ChatGPT was agreeable. It proposed agent ideas that sounded impressive but would mostly add pure bureaucracy to a small team. More checks, more steps, more complexity dressed up as intelligence. Claude pushed back. And somewhere in that conversation, it said something that stopped me: "For a team of five to fifteen people, the only place an autonomous agent gives real value is when it notices what you'd miss — because you're not looking every day."
Not reminding you. That's annoying. Not evaluating decisions. That's bureaucracy. Scanning the system and raising a signal that would otherwise be missed entirely. I sat there staring at the screen. Because I knew exactly what that was.
Years ago, in my agency, we had a role we simply called "the controller." A person whose entire job was to notice what the rest of us would miss. Task statuses. Whether SOPs and Docs had owners. Whether Friday reports had actually been sent, or annual review dates were about to expire, or internal projects had stalled without anyone noticing. She'd walk around — sometimes literally — and surface what had gone quiet.
This wasn't for client delivery. We had project managers for that. The controller watched everything else — sales, HR, accounting, marketing, internal projects. The stuff that slowly dies when nobody's looking. And here I was, in 2026, about to build an AI agent for something we'd figured out with a person and a checklist years before AI agents existed.
The brainstorm with Claude ended with one more line that stuck: the main reason ops systems die isn't bad design. It's that people stop maintaining them. And that’s exactly it. That’s exactly the reason why most of my attempts to systemize our agency failed. Failed until I truly got that idea.
SYSTEMS HAVE TO BE MAINTAINED.
SOPs go stale. Roles stop being updated. Friday reviews get quietly dropped, escalation boards forgotten. The system doesn't collapse — it just slowly goes dark.

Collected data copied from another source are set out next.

-- ==== Sys2Proof/Certificates/Slice0/Obligations.lean ====
section
/-! DEFINITION. The statements for the provers, and above them the few words they are written in. The titles and the rules
they formalise stand in OBLIGATIONS.json. -/

open Sys2Proof Sys2Proof.Machine

namespace Sys2Proof.Claims

/-! ### Words of the statements -/

/-- An operation of width 32 for `.w`, sign-extended or with `.n` zero-extended; else of width 64 (R111). -/
def byWidth (w n : Bool) (f : (k : Nat) → BitVec k → BitVec k → BitVec k) (a b : Word) : Word :=
  if w then
    let r := f 32 (a.setWidth 32) (b.setWidth 32)
    if n then r.setWidth 64 else r.signExtend 64
  else f 64 a b

/-- The three forms of an operation of R110 write the result of f, and change nothing else. -/
def intForms (reg : AluR → Instr) (i16 : AluI16 → Instr) (i32 : AluI32 → Instr)
    (f : Bool → (k : Nat) → BitVec k → BitVec k → BitVec k) : Prop :=
  ∀ s : State,
    (∀ o : AluR, completes s (exec (reg o) s) (fun x => x.wg o.d.toNat
      (byWidth o.w o.n (f o.n) (x.rg o.a.toNat) (x.rg o.b.toNat)))) ∧
    (∀ o : AluI16, (i16 o).wf = true → completes s (exec (i16 o) s) (fun x => x.wg o.d.toNat
      (byWidth o.w o.n (f o.n) (x.rg o.a.toNat) (o.imm.signExtend 64)))) ∧
    (∀ o : AluI32, (i32 o).wf = true → completes s (exec (i32 o) s) (fun x => x.wg o.d.toNat
      (byWidth o.w o.n (f o.n) (x.rg o.a.toNat) (o.imm.signExtend 64))))

/-- The upper half of a product (R111). -/
def upperHalf (n : Bool) (k : Nat) (a b : BitVec k) : BitVec k :=
  if n then ((a.setWidth (k + k) * b.setWidth (k + k)) >>> k).setWidth k
  else ((a.signExtend (k + k) * b.signExtend (k + k)) >>> k).setWidth k

/-- The quotient (R111): all ones for division by zero. -/
def quotient (n : Bool) (k : Nat) (a b : BitVec k) : BitVec k :=
  if b = 0 then BitVec.allOnes k else if n then a.udiv b else a.sdiv b

/-- The remainder (R111): the dividend for division by zero. -/
def remainder (n : Bool) (k : Nat) (a b : BitVec k) : BitVec k :=
  if b = 0 then a else if n then a.umod b else a.srem b

/-- Whether a is at most b, signed or unsigned. -/
def atMost (n : Bool) {k : Nat} (a b : BitVec k) : Bool := if n then a.ule b else a.sle b

/-- The conditions of `cmp` on operands of one width (R121). -/
def conditionHolds (cc : ICond) {k : Nat} (a b : BitVec k) : Bool :=
  match cc with
  | .eq => a == b
  | .ne => a != b
  | .lt => a.slt b
  | .ge => b.sle a
  | .ltn => a.ult b
  | .gen => b.ule a
  | .tst => a &&& b != 0
  | .ntst => a &&& b == 0

/-- A condition over the low 32 bits with `.w`, over 64 bits without (R121). -/
def condition (w : Bool) (cc : ICond) (a b : Word) : Bool :=
  if w then conditionHolds cc (a.setWidth 32) (b.setWidth 32) else conditionHolds cc a b

/-- n bits of a register from bit p on, read as a number (R114). -/
def slice (a : Word) (p n : Nat) : Word := (a >>> p) &&& (BitVec.allOnes 64 >>> (64 - n))

end Sys2Proof.Claims

open Sys2Proof.Claims

/-! ### Registers I: integer, address, predicate (R110 to R122, R128) -/

/-- R105, R107: reading a register after a write, g0 reading zero and p0 one whatever is written. -/
def Obligations.RegisterFile : Prop :=
  (∀ (x : Ctx) (d n : GReg) (w : Word),
    (x.wg d.toNat w).rg n.toNat = if n = 0 then 0 else if n = d then w else x.rg n.toNat) ∧
  (∀ (x : Ctx) (d n : PReg) (b : Bool),
    (x.wp d.toNat b).rp n.toNat = if n = 0 then true else if n = d then b else x.rp n.toNat) ∧
  (∀ (x : Ctx) (d n : VReg) (v : Vec), (x.wv d.toNat v).rv n.toNat = if n = d then v else x.rv n.toNat)

/-- R111: `add`, `sub` and `mul` in their three forms. -/
def Sys2Proof.Claims.AddSubMul : Prop :=
  intForms .addReg .addImm16 .addImm32 (fun _ _ a b => a + b) ∧
  intForms .subReg .subImm16 .subImm32 (fun _ _ a b => a - b) ∧
  intForms .mulReg .mulImm16 .mulImm32 (fun _ _ a b => a * b)

/-- R111: `and`, `or`, `xor` and `andn` in their three forms. -/
def Sys2Proof.Claims.BitwiseLogic : Prop :=
  intForms .andReg .andImm16 .andImm32 (fun _ _ a b => a &&& b) ∧
  intForms .orReg .orImm16 .orImm32 (fun _ _ a b => a ||| b) ∧
  intForms .xorReg .xorImm16 .xorImm32 (fun _ _ a b => a ^^^ b) ∧
  intForms .andnReg .andnImm16 .andnImm32 (fun _ _ a b => a &&& ~~~b)

/-- R111, R112: `shl`, `shr`, `sar` and `rot`; only the low bits of the count matter. -/
def Sys2Proof.Claims.Shifts : Prop :=
  intForms .shlReg .shlImm16 .shlImm32 (fun _ k a b => a <<< (b.toNat % k)) ∧
  intForms .shrReg .shrImm16 .shrImm32 (fun _ k a b => a >>> (b.toNat % k)) ∧
  intForms .sarReg .sarImm16 .sarImm32 (fun _ k a b => a.sshiftRight (b.toNat % k)) ∧
  intForms .rotReg .rotImm16 .rotImm32 (fun _ k a b => a.rotateRight (b.toNat % k))

/-- R111: `mulh`, `div` and `rem`, with their corners, and `min` and `max`. -/
def Sys2Proof.Claims.HighProductDivisionOrder : Prop :=
  intForms .mulhReg .mulhImm16 .mulhImm32 (fun n k a b => upperHalf n k a b) ∧
  intForms .divReg .divImm16 .divImm32 (fun n k a b => quotient n k a b) ∧
  intForms .remReg .remImm16 .remImm32 (fun n k a b => remainder n k a b) ∧
  intForms .minReg .minImm16 .minImm32 (fun n _ a b => if atMost n a b then a else b) ∧
  intForms .maxReg .maxImm16 .maxImm32 (fun n _ a b => if atMost n a b then b else a)

/-- R110 to R112: the arithmetic, logic, shift, division and ordering instructions of the integer unit. -/
def Obligations.IntegerArithmetic : Prop := AddSubMul ∧ BitwiseLogic ∧ Shifts ∧ HighProductDivisionOrder

/-- R113: each count completes with a number that the bits of its operand fix. -/
def Sys2Proof.Claims.BitCounts : Prop :=
  ∀ (s : State) (o : BitCnt),
    let a := (s.ctx s.cur).rg o.a.toNat
    let w := if o.w then 32 else 64
    (∃ n, n ≤ w ∧ (∀ i, i < n → a.getLsbD (w - 1 - i) = false) ∧ (n < w → a.getLsbD (w - 1 - n) = true) ∧
      completes s (exec (.clz o) s) (fun x => x.wg o.d.toNat (BitVec.ofNat 64 n))) ∧
    (∃ n, n ≤ w ∧ (∀ i, i < n → a.getLsbD i = false) ∧ (n < w → a.getLsbD n = true) ∧
      completes s (exec (.ctz o) s) (fun x => x.wg o.d.toNat (BitVec.ofNat 64 n))) ∧
    completes s (exec (.popc o) s) (fun x => x.wg o.d.toNat (BitVec.ofNat 64 ((List.range w).countP a.getLsbD)))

An agent doesn't fix that. It amplifies whatever's already there. If there's a solid process underneath, an agent makes it sharper. If there's nothing underneath, the agent just adds another layer of complexity that someone — usually the founder — will have to babysit. My itch didn't need a new tool. It needed me to remember what I already knew.
AI is genuinely useful. A well-trained model with deep context about your clients, services, team, and processes can cut communication overhead dramatically. That's real. But the breakthrough isn't the number of agents you deploy. It's how well you actually use the knowledge and experience your business already has. The rest — the endless feed telling us we need agents NOW or we'll be left behind — that's not strategy. That's FOMO with a subscription fee.
Pick the one process you've been itching to hand over to an AI agent. Don't ask Claude or ChatGPT "how do I build this." Ask the opposite: "Be brutal, not agreeable. What breaks if I automate this? What will I have to maintain forever? Is the process even solid enough to hand off?" The honest answer usually tells you whether an agent saves you time — or quietly steals it.
So here's what I've been thinking about since that brainstorm: when you imagine an agent solving your biggest operational headache — is the problem actually about the work itself? Or is it about the fact that no one's really watching it?
That's the blind spot. I walked right into it with twenty years of experience behind me. The itch felt like it was about technology when it was really about attention. Hit reply and tell me what you find. I read every response.
P.S. That controller we had? She wasn't technical. She wasn't a manager. She just paid attention to the things everyone else was too busy to notice. Turned out that was the most valuable role in the building.